▶ [What you have to do]: Every line from the one with "def State.negotiateWrite (s" to the one with "s.negotiateWrite r v", including those two, is to be copied exactly; all other lines of the entries below are left out.

▶ [Supplied information]:
_ _ _ _

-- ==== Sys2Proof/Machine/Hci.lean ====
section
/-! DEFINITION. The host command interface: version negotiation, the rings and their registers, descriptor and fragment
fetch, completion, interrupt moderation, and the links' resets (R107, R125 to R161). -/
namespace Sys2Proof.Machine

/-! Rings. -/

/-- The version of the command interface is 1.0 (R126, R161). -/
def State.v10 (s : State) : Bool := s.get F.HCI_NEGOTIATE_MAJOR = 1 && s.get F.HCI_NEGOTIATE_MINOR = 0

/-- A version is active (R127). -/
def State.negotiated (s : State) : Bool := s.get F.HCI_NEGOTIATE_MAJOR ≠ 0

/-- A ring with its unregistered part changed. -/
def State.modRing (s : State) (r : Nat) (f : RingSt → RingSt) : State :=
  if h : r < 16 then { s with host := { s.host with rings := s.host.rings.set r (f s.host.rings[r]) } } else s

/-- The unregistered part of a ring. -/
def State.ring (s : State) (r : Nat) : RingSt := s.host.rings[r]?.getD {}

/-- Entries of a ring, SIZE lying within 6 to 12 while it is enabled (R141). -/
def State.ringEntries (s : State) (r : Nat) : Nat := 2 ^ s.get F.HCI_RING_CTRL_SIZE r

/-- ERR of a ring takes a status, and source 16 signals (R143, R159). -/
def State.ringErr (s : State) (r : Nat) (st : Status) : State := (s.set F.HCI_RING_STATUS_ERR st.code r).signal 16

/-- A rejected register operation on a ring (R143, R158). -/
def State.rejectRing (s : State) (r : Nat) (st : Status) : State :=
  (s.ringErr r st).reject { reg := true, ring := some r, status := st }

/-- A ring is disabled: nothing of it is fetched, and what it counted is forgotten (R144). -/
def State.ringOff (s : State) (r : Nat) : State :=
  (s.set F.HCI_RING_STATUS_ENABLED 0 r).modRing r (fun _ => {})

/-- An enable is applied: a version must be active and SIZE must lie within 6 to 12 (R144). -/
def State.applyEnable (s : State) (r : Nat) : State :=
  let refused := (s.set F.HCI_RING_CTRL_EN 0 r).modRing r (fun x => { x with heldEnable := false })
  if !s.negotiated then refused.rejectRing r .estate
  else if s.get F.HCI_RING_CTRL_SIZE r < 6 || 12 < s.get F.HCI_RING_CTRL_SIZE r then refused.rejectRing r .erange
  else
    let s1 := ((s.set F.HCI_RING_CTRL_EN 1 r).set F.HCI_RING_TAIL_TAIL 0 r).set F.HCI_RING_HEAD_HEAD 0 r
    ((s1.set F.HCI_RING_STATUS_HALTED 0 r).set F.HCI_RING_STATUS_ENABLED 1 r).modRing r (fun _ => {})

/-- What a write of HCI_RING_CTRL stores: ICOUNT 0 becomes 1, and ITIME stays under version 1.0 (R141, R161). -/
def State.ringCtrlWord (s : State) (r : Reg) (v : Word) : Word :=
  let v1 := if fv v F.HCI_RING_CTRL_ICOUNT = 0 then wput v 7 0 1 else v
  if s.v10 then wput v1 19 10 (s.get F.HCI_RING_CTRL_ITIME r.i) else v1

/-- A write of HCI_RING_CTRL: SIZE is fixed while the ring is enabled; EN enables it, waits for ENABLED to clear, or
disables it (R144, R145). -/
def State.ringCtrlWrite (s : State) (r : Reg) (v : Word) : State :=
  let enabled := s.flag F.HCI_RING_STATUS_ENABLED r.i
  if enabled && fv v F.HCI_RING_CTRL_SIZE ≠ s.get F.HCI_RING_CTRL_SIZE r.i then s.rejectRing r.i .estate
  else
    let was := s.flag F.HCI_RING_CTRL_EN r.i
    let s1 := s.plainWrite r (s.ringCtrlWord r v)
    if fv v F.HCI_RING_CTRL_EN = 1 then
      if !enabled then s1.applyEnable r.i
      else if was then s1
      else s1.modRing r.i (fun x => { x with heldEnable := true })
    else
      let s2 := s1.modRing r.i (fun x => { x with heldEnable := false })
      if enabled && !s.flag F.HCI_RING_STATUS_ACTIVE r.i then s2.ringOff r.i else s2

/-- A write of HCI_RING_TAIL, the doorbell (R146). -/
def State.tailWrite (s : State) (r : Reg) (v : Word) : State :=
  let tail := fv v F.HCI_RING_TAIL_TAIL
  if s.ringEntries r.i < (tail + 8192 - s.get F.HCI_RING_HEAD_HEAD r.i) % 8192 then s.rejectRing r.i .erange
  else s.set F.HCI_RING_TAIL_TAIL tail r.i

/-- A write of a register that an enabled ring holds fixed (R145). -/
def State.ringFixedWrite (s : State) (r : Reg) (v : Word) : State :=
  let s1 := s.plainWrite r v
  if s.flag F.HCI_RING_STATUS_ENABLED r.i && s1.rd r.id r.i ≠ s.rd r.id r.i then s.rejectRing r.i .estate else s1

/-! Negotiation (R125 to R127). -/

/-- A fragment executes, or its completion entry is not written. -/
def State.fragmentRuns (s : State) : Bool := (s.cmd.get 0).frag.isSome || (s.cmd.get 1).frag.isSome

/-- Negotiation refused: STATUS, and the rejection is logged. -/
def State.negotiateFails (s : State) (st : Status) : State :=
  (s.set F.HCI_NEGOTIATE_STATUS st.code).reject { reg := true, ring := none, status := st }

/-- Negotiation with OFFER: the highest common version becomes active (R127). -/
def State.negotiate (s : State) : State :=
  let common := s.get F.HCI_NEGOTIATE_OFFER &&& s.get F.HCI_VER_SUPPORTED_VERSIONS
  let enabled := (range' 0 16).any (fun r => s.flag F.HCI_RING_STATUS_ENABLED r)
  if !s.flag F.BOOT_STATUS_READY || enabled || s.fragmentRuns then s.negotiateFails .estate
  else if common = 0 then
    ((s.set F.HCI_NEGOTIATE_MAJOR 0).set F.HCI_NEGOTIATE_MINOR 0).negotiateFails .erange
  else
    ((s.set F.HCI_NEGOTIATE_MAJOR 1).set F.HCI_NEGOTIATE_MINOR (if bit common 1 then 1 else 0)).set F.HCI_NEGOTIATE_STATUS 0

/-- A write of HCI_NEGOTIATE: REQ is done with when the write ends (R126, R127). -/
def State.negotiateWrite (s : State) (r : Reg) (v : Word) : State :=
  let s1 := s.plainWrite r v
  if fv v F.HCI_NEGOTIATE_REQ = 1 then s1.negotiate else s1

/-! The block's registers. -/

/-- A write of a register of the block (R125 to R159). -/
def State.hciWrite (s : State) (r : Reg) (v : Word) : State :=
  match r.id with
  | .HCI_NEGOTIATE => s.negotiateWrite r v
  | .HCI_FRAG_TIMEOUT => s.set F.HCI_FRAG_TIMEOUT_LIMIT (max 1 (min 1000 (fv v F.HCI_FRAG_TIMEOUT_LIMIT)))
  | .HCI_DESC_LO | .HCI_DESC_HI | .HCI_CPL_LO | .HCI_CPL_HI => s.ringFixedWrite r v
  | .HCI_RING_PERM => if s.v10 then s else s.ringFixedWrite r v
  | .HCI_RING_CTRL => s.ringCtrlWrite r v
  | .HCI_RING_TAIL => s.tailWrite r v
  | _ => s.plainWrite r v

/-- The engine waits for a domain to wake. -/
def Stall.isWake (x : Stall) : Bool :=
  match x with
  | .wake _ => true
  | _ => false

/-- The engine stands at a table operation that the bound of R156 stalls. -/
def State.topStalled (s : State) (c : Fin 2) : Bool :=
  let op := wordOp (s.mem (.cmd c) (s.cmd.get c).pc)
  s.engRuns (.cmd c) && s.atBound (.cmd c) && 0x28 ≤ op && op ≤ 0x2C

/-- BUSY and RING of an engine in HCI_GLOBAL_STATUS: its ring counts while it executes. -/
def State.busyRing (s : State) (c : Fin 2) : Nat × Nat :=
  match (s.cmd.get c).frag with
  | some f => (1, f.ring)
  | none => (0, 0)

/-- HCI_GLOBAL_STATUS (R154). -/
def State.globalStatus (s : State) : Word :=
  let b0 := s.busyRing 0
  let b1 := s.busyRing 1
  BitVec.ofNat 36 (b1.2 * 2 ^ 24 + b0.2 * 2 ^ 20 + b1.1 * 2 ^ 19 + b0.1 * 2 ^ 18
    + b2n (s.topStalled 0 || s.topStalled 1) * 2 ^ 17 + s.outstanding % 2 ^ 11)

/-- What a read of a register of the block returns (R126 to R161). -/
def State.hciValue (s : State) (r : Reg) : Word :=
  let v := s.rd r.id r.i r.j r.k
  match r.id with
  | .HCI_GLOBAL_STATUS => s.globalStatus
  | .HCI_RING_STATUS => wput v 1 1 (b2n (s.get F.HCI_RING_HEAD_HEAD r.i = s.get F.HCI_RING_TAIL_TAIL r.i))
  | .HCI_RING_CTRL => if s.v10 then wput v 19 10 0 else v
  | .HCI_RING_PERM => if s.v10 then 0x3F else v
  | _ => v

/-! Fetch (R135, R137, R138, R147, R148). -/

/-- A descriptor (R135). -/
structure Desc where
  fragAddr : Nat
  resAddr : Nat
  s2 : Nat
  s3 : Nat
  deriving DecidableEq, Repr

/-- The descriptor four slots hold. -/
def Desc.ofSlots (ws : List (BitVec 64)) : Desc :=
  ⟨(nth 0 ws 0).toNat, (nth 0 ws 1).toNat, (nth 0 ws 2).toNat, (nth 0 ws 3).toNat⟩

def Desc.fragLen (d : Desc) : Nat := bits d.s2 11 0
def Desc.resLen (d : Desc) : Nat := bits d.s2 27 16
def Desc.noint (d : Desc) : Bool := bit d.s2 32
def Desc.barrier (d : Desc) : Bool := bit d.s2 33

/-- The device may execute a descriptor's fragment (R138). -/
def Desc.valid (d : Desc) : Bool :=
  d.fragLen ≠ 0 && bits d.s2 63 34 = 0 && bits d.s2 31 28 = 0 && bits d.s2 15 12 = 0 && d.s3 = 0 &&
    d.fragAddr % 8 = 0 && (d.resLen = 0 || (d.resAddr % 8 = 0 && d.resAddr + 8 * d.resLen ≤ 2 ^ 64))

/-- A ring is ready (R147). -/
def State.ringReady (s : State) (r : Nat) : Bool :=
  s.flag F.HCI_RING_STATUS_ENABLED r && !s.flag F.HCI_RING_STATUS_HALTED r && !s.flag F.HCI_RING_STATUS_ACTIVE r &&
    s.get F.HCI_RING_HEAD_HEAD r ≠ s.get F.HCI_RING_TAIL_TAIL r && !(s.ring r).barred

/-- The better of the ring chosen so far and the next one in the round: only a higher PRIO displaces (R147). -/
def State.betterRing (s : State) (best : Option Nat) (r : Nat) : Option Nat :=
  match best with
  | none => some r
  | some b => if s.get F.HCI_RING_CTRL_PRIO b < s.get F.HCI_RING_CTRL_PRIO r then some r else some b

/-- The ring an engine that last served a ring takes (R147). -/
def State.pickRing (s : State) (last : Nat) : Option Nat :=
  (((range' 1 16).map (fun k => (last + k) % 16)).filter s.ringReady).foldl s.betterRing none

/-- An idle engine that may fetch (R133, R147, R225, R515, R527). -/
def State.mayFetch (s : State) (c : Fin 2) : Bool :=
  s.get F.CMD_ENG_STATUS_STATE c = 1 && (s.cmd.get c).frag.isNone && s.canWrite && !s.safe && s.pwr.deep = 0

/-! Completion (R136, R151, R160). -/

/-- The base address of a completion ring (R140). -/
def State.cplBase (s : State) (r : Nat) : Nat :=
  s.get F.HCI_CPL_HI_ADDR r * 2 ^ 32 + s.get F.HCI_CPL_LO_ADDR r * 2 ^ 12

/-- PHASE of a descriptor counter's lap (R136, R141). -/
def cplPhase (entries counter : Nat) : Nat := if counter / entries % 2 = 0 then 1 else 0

_ _ _ _

▶ [Answer below]:
def State.negotiateWrite (s : State) (r : Reg) (v : Word) : State :=
  let s1 := s.plainWrite r v
  if fv v F.HCI_NEGOTIATE_REQ = 1 then s1.negotiate else s1

/-! The block's registers. -/

/-- A write of a register of the block (R125 to R159). -/
def State.hciWrite (s : State) (r : Reg) (v : Word) : State :=
  match r.id with
  | .HCI_NEGOTIATE => s.negotiateWrite r v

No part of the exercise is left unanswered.